▶ **WORK ITEM**: Retype word for word the lines of the data below, from the first to the one bearing "let k := orderCost (dispOf s) (ttOf s) d", with that one included.

--- START ---

-- ==== Sys2Proof/Machine/Crystallizer.lean ====
section
/-!
DEFINITION. Sys2Proof/Machine/Crystallizer.lean: admission, operations, launch, enforcement and the timing table of the
Crystallizer (R69 to R102, R208, R209, R574, R575).
-/
namespace Sys2Proof.Machine

def cryPg : Nat := 0x110
def dispOf (s : State) (o : Nat) : DispEnt := storeGet (baseDispatch o) s.pan.dispatch o
def ttOf (s : State) (n : Nat) : BitVec 128 := storeGet 0 s.cry.tt n

/-! What a slot offers (R77, R81, R82, R96). -/

def capT (s : State) : Nat := s.fld fTB_TICK_MIN * 192 / 125
def cryA (s : State) : Nat := capT s - ceilDiv (capT s) 16
def cryScap (s : State) : Nat := 30 * (s.fld fTB_TICK_MIN * 96 / 125) - 2816
def cryG (s : State) : Nat := 1 + ceilDiv 6520 (s.fld fTB_TICK_MIN)
def nilim (s : State) (c : Nat) : Nat :=
  match c with
  | 0 => s.fld fCRY_NILIM01_E0 | 1 => s.fld fCRY_NILIM01_E1 | 2 => s.fld fCRY_NILIM23_E2 | _ => s.fld fCRY_NILIM23_E3
def cryLat (s : State) (c : Nat) : Nat := 24 + nilim s c
def cryPre (s : State) : Nat := s.fld fCRY_PANPRE

/-! Costs of a list (R78, R79, R91). -/

def orderWords (s : State) (a : Nat) : List Word := (List.range 8).map fun i => BitVec.ofNat 32 (salNum s (a + 4 * i) 4)

def Cost.pan (c : Cost) (p : Nat) : Nat := match p with | 0 => c.p0 | 1 => c.p1 | 2 => c.p2 | _ => c.p3

/-- The cost and demand of one order are added to the term it is charged to. -/
def Cost.add (s : State) (d : List Word) (c : Cost) : Cost :=
  let k := orderCost (dispOf s) (ttOf s) d
  let c := { c with salt := c.salt + orderDemand (dispOf s) d }
  if dNstg d ≠ 0 then { c with chain := c.chain + k }
  else match dPan d 0 with
    | 0 => { c with p0 := c.p0 + k }
    | 1 => { c with p1 := c.p1 + k }
    | 2 => { c with p2 := c.p2 + k }
    | _ => { c with p3 := c.p3 + k }

/-- A running sum exceeds a recorded value (R91). -/
def Cost.exceeds (a b : Cost) : Bool :=
  decide (b.chain < a.chain) || decide (b.p0 < a.p0) || decide (b.p1 < a.p1) || decide (b.p2 < a.p2) ||
  decide (b.p3 < a.p3) || decide (b.salt < a.salt)

def listCost (s : State) (d : List Word) : Cost :=
  (List.range (xNord d)).foldl (fun c i => c.add s (orderWords s (xOlist d + 32 * i))) Cost.zero

/-- The Saltern demand of a launch beyond its orders (R79). -/
def extraDemand (d : List Word) : Nat :=
  (if xTask d then xBeats d else 0) + (if xClasses d ≠ 0 then xDepth d + 1 else 0)

/-! Admission (R83 to R86, R575). -/

/-- A refusal: CODE, RES, SLOT and CRY_RESULT2 (R86). -/
structure Fail where
  code : Nat
  res : Nat
  slot : Nat
  detail : Nat
deriving DecidableEq, Repr

def failIf (b : Bool) (code detail : Nat) : Option Fail := if b then some ⟨code, 0xF, 0, detail⟩ else none
def firstFail (l : List (Option Fail)) : Option Fail := l.findSome? id

/-- The byte of the lowest-numbered reserved bit that is 1 (R575). -/
def reservedByte (d : List Word) : Option Nat :=
  (List.range 64).find? fun b => natBits (dW d (b / 4)).toNat (8 * (b % 4)) 8 != 0 &&
    Nat.land (natBits (dW d (b / 4)).toNat (8 * (b % 4)) 8) (255 - natBits (xDefined (b / 4)) (8 * (b % 4)) 8) != 0
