/-! Frames on their way (R263, R269, R270, R273): block l leaves 596 + 24l ns into the tick. -/

/-- A frame of port n that has been sent in this tick, with these phase blocks instead. -/
def withBlocks (n : Nat) (blocks : List Nat) (s : State) : State :=
  { s with out := s.out.map fun o =>
      match o with
      | .cmdFrame p l t bs =>
        if p = n ∧ t = tickNo s then
          let body := bytesAt bs 0 8 ++ (blocks.map fun b => bytesOfNat 6 b).flatten
          .cmdFrame p l t (body ++ bytesOfNat 4 (crc32 body))
        else o
      | o => o }

/-- The phase blocks of port n that `late` names, which have not left yet, take the overrides as they are now. -/
def reblock (n : Nat) (late : Nat → Bool) (s : State) : State :=
  let p := s.port n
  if p.sent ≠ tickNo s + 1 then s
  else
    let bl := (List.range 8).map fun l =>
      if late l then frameBlock s n l (p.tUsed.getD l 0) else (p.blocks.getD l 0, storeGet 0 p.povr l)
    let blocks := bl.map fun b => b.1
    (withBlocks n blocks s).setPort n { p with
      blocks := blocks, povr := (List.range 8).foldl (fun m l => storeSet 0 m l (bl.getD l (0, 0)).2) [] }

/-- Every port's frame whose first phase block has at least `ns` ns to go. -/
def reframe (ns : Nat) (s : State) : State :=
  if tickNs s + ns ≤ 596 then (List.range 64).foldl (fun t n => reblock n (fun _ => true) t) s else s

/-- The emergency is recognised: every block that leaves 8 ns later or more carries zeros, and EMERG has the ANGLE of the
recognition (R269). -/
def emRecognise (s : State) : State :=
  let s := (s.setFlag fRK_STAT_EMPIN true).setFlag fRK_STAT_EMERG true
  let s := postEventAt ⟨rkPg, 2, 3⟩ (commonPay s rkPg 0 0 0) (some (angleOf s)) s
  (List.range 64).foldl (fun t n => reblock n (fun l => decide (tickNs t + 8 ≤ 596 + 24 * l)) t) s

/-- EMSTOP_FALL (R269). -/
def emFall (s : State) : State := if s.flag fRK_STAT_EMERG then s.setFlag fRK_STAT_EMPIN true else emRecognise s
def emRise (s : State) : State := s.setFlag fRK_STAT_EMPIN false

/-- RK_CTRL.ECLR (R270). -/
def rkEclr (s : State) : State :=
  if s.flag fRK_STAT_EMPIN then rkRefuse s
  else if s.flag fRK_STAT_EMERG then reframe 8 (post rkPg 3 1 0 0 0 (s.setFlag fRK_STAT_EMERG false))
  else s

/-- TEST_DONE (R273): with APPLY the result acts on the frame of this tick while its phase blocks have not started, else
on the next. -/
def rkTestDone (s : State) : State :=
  match s.rk.test with
  | none => s
  | some ms =>
    let s := (List.range 8).foldl (fun t l =>
      let m := ms.getD l 0
      t.wr (rRK_TOVRl l) (BitVec.ofNat 32 (ovrCode ⟨natBits m 0 16, natBits m 16 16, natBits m 32 16, 0, false⟩))) s
    let n := s.rk.testPort
    let s := if s.rk.testDo = false then s
      else if (s.port n).sent = tickNo s + 1 ∧ tickNs s < 596 then
        reblock n (fun _ => true) (s.setPort n { s.port n with tUsed := ms, tBank := s.rk.testBank })
      else s.setPort n { s.port n with tMask := ms, tBank := s.rk.testBank }
    post 0x101 0 1 n 0 0 ((s.setFlag fRK_STAT_TESTBUSY false).rkSet fun r => { r with test := none })

/-- BLn_LEASE.LOP GRANT and RELEASE as writes that keep STOP (R244). -/
def leaseOpWrite (n lop epoch : Nat) (s : State) : State :=
  leaseWrite n (BitVec.ofNat 32 (epoch % 65536 + lop * 2 ^ 24 + b2n (s.flag (fBLn_LEASE_STOP n)) * 2 ^ 29)) s

end Sys2Proof.Machine
end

--- END ---

▶ **SOLUTION**:
-- ==== Sys2Proof/Machine/Crystallizer.lean ====
section
/-!
DEFINITION. Sys2Proof/Machine/Crystallizer.lean: admission, operations, launch, enforcement and the timing table of the
Crystallizer (R69 to R102, R208, R209, R574, R575).
-/
namespace Sys2Proof.Machine

def cryPg : Nat := 0x110
def dispOf (s : State) (o : Nat) : DispEnt := storeGet (baseDispatch o) s.pan.dispatch o
def ttOf (s : State) (n : Nat) : BitVec 128 := storeGet 0 s.cry.tt n

/-! What a slot offers (R77, R81, R82, R96). -/

def capT (s : State) : Nat := s.fld fTB_TICK_MIN * 192 / 125
def cryA (s : State) : Nat := capT s - ceilDiv (capT s) 16
def cryScap (s : State) : Nat := 30 * (s.fld fTB_TICK_MIN * 96 / 125) - 2816
def cryG (s : State) : Nat := 1 + ceilDiv 6520 (s.fld fTB_TICK_MIN)
def nilim (s : State) (c : Nat) : Nat :=
  match c with
  | 0 => s.fld fCRY_NILIM01_E0 | 1 => s.fld fCRY_NILIM01_E1 | 2 => s.fld fCRY_NILIM23_E2 | _ => s.fld fCRY_NILIM23_E3
def cryLat (s : State) (c : Nat) : Nat := 24 + nilim s c
def cryPre (s : State) : Nat := s.fld fCRY_PANPRE

/-! Costs of a list (R78, R79, R91). -/

def orderWords (s : State) (a : Nat) : List Word := (List.range 8).map fun i => BitVec.ofNat 32 (salNum s (a + 4 * i) 4)

def Cost.pan (c : Cost) (p : Nat) : Nat := match p with | 0 => c.p0 | 1 => c.p1 | 2 => c.p2 | _ => c.p3

/-- The cost and demand of one order are added to the term it is charged to. -/
def Cost.add (s : State) (d : List Word) (c : Cost) : Cost :=
  let k := orderCost (dispOf s) (ttOf s) d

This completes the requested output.